From the records below, print exactly the lines starting at the one containing "def State.irq (s" and ending at the one containing "def State.ctrlWord (s", ends included, and nothing else.

[Saved entries]
--*--

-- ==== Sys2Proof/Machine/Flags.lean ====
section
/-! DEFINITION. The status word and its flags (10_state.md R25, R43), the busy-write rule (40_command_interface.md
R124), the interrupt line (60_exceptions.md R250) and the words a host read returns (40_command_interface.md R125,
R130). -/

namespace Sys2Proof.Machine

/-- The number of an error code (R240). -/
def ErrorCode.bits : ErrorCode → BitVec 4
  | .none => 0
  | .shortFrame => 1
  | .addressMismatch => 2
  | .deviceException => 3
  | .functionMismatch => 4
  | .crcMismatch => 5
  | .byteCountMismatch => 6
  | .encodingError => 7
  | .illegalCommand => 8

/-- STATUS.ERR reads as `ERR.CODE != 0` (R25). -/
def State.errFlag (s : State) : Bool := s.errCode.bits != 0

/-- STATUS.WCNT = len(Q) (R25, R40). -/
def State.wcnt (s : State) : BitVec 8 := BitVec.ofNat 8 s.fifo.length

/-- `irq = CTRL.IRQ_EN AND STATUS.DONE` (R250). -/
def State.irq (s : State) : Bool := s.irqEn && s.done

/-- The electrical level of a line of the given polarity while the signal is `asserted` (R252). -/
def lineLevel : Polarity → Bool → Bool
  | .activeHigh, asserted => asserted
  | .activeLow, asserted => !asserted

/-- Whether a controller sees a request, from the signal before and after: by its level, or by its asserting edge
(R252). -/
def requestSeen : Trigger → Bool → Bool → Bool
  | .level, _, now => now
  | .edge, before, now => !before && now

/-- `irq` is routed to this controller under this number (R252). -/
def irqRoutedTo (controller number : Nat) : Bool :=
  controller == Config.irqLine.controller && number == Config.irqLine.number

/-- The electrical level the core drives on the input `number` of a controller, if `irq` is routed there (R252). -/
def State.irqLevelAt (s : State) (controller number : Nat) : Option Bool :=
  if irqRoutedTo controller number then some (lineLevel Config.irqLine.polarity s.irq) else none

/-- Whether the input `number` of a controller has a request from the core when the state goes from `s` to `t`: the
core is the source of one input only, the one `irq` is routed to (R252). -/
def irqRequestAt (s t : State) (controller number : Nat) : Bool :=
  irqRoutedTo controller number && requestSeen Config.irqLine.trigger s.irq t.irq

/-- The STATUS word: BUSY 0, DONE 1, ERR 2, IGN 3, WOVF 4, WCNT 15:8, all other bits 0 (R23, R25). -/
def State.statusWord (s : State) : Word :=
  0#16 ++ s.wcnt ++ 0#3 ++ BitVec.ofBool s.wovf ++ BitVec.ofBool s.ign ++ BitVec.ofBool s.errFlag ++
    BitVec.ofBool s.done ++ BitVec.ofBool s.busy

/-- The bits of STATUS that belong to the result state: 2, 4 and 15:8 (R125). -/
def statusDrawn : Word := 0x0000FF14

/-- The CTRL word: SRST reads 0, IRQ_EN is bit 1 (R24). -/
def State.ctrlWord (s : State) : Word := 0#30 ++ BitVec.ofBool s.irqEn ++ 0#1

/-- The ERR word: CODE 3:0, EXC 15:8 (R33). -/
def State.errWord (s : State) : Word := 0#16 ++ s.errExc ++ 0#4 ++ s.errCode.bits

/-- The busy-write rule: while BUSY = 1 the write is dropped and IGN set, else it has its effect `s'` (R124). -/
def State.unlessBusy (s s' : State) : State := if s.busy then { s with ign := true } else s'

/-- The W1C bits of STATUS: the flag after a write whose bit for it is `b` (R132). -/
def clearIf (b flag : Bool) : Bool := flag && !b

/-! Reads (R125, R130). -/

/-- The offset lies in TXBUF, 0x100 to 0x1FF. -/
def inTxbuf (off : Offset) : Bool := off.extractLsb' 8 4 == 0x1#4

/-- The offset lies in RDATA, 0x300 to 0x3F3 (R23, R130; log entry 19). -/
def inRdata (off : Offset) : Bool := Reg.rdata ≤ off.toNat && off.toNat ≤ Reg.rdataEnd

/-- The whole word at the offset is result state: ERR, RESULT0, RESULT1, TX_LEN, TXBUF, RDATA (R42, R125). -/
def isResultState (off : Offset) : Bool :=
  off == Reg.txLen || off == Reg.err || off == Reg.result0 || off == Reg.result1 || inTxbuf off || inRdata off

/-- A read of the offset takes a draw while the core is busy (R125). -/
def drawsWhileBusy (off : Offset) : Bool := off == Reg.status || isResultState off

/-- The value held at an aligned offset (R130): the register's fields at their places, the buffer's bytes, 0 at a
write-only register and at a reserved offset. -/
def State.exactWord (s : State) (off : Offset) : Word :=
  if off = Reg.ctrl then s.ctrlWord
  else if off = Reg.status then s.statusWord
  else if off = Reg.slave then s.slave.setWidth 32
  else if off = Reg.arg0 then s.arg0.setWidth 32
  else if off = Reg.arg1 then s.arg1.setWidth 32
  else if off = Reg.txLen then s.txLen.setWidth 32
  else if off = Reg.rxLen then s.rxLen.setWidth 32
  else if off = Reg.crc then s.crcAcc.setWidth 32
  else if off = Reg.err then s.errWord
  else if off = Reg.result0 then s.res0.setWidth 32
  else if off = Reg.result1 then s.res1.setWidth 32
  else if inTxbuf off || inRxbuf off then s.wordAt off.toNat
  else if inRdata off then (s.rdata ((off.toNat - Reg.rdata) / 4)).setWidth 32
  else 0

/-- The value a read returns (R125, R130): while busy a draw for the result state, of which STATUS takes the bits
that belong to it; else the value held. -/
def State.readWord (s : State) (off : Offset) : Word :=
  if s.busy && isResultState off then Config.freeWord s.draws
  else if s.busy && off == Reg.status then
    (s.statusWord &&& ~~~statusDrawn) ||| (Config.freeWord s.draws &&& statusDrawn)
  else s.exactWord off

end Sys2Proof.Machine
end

--*--

COMPLETED EXERCISE
def State.irq (s : State) : Bool := s.irqEn && s.done

/-- The electrical level of a line of the given polarity while the signal is `asserted` (R252). -/
def lineLevel : Polarity → Bool → Bool
  | .activeHigh, asserted => asserted
  | .activeLow, asserted => !asserted

/-- Whether a controller sees a request, from the signal before and after: by its level, or by its asserting edge
(R252). -/
def requestSeen : Trigger → Bool → Bool → Bool
  | .level, _, now => now
  | .edge, before, now => !before && now

/-- `irq` is routed to this controller under this number (R252). -/
def irqRoutedTo (controller number : Nat) : Bool :=
  controller == Config.irqLine.controller && number == Config.irqLine.number

/-- The electrical level the core drives on the input `number` of a controller, if `irq` is routed there (R252). -/
def State.irqLevelAt (s : State) (controller number : Nat) : Option Bool :=
  if irqRoutedTo controller number then some (lineLevel Config.irqLine.polarity s.irq) else none

/-- Whether the input `number` of a controller has a request from the core when the state goes from `s` to `t`: the
core is the source of one input only, the one `irq` is routed to (R252). -/
def irqRequestAt (s t : State) (controller number : Nat) : Bool :=
  irqRoutedTo controller number && requestSeen Config.irqLine.trigger s.irq t.irq

/-- The STATUS word: BUSY 0, DONE 1, ERR 2, IGN 3, WOVF 4, WCNT 15:8, all other bits 0 (R23, R25). -/
def State.statusWord (s : State) : Word :=
  0#16 ++ s.wcnt ++ 0#3 ++ BitVec.ofBool s.wovf ++ BitVec.ofBool s.ign ++ BitVec.ofBool s.errFlag ++
    BitVec.ofBool s.done ++ BitVec.ofBool s.busy

/-- The bits of STATUS that belong to the result state: 2, 4 and 15:8 (R125). -/
def statusDrawn : Word := 0x0000FF14

/-- The CTRL word: SRST reads 0, IRQ_EN is bit 1 (R24). -/
def State.ctrlWord (s : State) : Word := 0#30 ++ BitVec.ofBool s.irqEn ++ 0#1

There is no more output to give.